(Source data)
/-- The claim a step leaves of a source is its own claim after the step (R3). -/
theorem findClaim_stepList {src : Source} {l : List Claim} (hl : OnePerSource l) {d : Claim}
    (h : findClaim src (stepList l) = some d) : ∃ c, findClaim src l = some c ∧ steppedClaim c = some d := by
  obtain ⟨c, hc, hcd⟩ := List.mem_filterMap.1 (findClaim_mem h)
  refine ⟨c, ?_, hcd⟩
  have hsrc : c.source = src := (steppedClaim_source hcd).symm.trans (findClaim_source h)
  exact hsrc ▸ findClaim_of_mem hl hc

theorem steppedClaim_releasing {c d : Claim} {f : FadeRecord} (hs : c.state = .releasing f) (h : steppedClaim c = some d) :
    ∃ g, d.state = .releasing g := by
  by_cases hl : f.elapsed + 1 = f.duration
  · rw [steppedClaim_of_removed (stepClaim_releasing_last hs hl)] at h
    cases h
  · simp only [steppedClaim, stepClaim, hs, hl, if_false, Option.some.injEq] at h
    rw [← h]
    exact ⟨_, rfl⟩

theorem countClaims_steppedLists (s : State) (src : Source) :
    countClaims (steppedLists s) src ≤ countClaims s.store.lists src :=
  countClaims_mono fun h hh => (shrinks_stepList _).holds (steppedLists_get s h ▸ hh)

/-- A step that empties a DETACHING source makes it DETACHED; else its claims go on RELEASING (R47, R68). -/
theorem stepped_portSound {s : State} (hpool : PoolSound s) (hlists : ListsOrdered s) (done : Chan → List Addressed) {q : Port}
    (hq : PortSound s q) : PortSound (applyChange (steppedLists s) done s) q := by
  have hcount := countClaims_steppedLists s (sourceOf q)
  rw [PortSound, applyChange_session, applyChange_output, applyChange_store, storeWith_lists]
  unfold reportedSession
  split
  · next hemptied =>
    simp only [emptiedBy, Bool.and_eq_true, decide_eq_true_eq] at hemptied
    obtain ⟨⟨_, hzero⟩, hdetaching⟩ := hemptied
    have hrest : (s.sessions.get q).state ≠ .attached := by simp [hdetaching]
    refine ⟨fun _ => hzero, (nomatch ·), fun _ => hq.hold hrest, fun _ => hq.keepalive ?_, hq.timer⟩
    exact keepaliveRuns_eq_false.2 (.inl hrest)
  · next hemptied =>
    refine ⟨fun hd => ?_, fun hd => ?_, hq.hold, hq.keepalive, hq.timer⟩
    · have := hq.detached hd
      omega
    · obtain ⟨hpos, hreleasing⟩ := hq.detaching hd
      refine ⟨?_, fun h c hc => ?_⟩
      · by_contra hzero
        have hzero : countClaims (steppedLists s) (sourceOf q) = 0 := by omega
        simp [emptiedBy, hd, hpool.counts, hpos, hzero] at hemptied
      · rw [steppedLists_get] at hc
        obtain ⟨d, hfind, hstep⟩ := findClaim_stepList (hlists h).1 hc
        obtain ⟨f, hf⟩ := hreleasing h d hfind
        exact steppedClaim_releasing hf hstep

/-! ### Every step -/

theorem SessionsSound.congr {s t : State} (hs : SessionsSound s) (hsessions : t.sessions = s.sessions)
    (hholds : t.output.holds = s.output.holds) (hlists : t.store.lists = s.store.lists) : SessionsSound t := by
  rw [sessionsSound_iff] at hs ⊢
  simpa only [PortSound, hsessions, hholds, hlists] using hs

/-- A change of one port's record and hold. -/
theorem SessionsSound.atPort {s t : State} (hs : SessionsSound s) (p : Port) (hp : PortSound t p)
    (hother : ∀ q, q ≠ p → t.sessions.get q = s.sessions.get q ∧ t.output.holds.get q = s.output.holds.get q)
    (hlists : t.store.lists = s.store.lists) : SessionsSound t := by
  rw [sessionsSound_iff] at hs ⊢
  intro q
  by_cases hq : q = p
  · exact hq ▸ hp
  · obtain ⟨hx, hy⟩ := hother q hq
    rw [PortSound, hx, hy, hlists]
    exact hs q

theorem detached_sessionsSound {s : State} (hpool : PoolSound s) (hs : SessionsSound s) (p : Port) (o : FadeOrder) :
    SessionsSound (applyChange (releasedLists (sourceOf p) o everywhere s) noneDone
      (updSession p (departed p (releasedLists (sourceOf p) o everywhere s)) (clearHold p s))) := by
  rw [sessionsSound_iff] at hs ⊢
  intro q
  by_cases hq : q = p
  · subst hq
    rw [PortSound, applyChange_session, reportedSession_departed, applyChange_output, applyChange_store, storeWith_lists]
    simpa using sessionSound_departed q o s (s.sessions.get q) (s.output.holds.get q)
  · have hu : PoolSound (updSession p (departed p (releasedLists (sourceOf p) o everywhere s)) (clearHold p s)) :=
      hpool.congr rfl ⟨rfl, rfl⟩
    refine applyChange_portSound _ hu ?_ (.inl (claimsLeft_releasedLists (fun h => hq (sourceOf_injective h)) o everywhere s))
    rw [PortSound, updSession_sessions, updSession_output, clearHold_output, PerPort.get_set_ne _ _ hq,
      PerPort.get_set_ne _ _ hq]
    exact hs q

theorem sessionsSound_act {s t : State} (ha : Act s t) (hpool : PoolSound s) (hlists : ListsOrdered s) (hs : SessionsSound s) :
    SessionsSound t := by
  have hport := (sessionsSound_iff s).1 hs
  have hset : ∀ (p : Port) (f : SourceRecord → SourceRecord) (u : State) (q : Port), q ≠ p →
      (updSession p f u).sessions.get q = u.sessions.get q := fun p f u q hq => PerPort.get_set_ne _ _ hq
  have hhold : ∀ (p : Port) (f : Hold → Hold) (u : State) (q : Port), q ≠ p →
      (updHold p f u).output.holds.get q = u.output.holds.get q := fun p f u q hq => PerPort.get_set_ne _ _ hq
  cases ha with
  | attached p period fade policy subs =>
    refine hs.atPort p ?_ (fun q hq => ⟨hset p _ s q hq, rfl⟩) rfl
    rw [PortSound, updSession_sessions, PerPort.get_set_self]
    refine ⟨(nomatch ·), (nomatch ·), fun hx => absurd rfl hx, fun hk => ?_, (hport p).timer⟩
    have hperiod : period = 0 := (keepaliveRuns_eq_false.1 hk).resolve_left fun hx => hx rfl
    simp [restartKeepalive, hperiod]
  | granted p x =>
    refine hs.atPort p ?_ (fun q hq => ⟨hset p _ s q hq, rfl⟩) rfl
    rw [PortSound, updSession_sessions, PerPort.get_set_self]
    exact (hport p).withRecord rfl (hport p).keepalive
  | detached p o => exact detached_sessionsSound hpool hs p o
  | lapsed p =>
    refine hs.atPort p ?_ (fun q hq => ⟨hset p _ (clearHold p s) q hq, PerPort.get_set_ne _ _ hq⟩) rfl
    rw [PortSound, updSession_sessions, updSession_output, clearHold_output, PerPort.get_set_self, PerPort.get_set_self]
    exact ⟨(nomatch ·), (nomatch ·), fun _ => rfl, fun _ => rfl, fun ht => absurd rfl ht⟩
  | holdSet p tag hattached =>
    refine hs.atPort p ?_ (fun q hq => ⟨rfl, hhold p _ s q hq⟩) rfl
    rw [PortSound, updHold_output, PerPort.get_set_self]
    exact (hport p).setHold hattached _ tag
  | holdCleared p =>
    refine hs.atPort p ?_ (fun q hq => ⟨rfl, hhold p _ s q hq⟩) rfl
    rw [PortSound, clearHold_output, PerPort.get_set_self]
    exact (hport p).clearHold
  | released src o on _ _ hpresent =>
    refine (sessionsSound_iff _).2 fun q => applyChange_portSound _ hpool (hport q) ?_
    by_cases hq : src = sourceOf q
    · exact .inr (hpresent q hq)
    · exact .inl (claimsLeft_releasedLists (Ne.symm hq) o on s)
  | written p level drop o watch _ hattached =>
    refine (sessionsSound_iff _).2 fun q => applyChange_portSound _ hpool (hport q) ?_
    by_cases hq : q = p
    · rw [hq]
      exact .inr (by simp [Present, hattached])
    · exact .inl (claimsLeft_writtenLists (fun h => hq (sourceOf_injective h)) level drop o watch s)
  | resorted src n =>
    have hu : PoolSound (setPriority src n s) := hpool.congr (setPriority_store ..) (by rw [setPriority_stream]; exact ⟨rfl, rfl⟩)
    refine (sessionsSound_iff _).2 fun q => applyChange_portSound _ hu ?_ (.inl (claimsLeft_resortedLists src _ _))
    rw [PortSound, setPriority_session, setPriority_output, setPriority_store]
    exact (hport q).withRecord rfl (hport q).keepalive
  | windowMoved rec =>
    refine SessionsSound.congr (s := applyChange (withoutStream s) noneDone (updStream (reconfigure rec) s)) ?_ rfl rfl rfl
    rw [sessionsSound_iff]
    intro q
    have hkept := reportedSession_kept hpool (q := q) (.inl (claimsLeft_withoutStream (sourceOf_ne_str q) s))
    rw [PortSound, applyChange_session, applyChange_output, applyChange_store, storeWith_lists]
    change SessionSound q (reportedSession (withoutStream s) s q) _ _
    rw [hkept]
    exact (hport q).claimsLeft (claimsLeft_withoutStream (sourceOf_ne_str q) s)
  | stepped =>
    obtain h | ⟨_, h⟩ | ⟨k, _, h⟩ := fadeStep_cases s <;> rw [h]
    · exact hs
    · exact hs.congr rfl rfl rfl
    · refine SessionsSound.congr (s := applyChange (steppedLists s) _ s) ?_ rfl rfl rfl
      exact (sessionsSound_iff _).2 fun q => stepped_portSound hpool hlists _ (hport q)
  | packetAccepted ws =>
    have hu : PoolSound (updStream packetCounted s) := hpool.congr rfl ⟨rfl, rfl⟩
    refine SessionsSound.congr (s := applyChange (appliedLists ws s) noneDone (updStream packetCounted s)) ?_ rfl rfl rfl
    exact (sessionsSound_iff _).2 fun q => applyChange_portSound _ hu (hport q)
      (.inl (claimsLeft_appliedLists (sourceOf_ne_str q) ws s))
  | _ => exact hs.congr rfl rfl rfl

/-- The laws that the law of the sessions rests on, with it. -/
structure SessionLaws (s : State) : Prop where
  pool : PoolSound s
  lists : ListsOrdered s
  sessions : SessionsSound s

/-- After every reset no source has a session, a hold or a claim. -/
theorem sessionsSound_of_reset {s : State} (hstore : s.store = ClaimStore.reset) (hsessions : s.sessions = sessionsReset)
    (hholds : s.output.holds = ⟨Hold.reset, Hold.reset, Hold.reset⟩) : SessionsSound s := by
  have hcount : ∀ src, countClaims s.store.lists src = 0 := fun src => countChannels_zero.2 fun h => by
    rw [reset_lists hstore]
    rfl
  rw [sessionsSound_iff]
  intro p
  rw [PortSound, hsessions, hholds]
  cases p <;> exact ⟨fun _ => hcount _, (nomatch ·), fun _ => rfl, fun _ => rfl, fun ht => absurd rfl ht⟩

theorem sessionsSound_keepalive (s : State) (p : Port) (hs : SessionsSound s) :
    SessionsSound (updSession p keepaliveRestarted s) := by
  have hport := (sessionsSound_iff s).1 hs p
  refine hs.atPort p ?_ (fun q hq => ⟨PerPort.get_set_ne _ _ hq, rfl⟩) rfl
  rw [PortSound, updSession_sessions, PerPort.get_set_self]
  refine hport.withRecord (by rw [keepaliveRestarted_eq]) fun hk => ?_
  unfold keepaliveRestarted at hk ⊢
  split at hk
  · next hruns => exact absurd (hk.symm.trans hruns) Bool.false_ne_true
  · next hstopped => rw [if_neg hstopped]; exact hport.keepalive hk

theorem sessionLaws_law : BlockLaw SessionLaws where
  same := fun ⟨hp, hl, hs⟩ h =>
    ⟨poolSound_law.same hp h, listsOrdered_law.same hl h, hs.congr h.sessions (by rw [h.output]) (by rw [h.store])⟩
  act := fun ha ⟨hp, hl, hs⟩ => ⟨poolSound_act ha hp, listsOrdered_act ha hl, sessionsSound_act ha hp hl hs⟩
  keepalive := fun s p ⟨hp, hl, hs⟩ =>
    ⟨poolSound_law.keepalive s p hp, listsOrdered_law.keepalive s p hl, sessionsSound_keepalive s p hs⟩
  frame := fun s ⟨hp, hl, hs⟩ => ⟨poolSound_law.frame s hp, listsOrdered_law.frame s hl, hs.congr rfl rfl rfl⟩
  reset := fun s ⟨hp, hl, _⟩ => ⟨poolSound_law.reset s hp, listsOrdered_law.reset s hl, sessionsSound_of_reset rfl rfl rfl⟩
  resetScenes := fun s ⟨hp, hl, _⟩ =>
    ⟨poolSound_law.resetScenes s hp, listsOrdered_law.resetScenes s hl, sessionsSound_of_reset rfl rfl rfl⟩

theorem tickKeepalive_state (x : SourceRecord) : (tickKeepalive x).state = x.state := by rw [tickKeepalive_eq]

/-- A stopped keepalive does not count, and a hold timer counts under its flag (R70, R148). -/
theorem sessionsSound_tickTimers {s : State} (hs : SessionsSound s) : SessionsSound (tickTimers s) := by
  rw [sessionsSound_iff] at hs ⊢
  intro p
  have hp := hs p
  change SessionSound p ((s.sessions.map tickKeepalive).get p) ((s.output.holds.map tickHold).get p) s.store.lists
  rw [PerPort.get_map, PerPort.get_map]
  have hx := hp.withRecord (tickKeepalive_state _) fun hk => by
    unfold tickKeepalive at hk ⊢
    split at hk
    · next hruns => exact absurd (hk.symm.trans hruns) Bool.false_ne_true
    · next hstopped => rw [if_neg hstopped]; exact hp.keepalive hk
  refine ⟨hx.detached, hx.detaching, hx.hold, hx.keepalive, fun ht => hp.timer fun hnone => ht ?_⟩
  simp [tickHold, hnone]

**Task statement**
The word to look for is "hset"; copy out every line of the entries that holds it.

**Response below**
  have hset : ∀ (p : Port) (f : SourceRecord → SourceRecord) (u : State) (q : Port), q ≠ p →
    refine hs.atPort p ?_ (fun q hq => ⟨hset p _ s q hq, rfl⟩) rfl
    refine hs.atPort p ?_ (fun q hq => ⟨hset p _ s q hq, rfl⟩) rfl
    refine hs.atPort p ?_ (fun q hq => ⟨hset p _ (clearHold p s) q hq, PerPort.get_set_ne _ _ hq⟩) rfl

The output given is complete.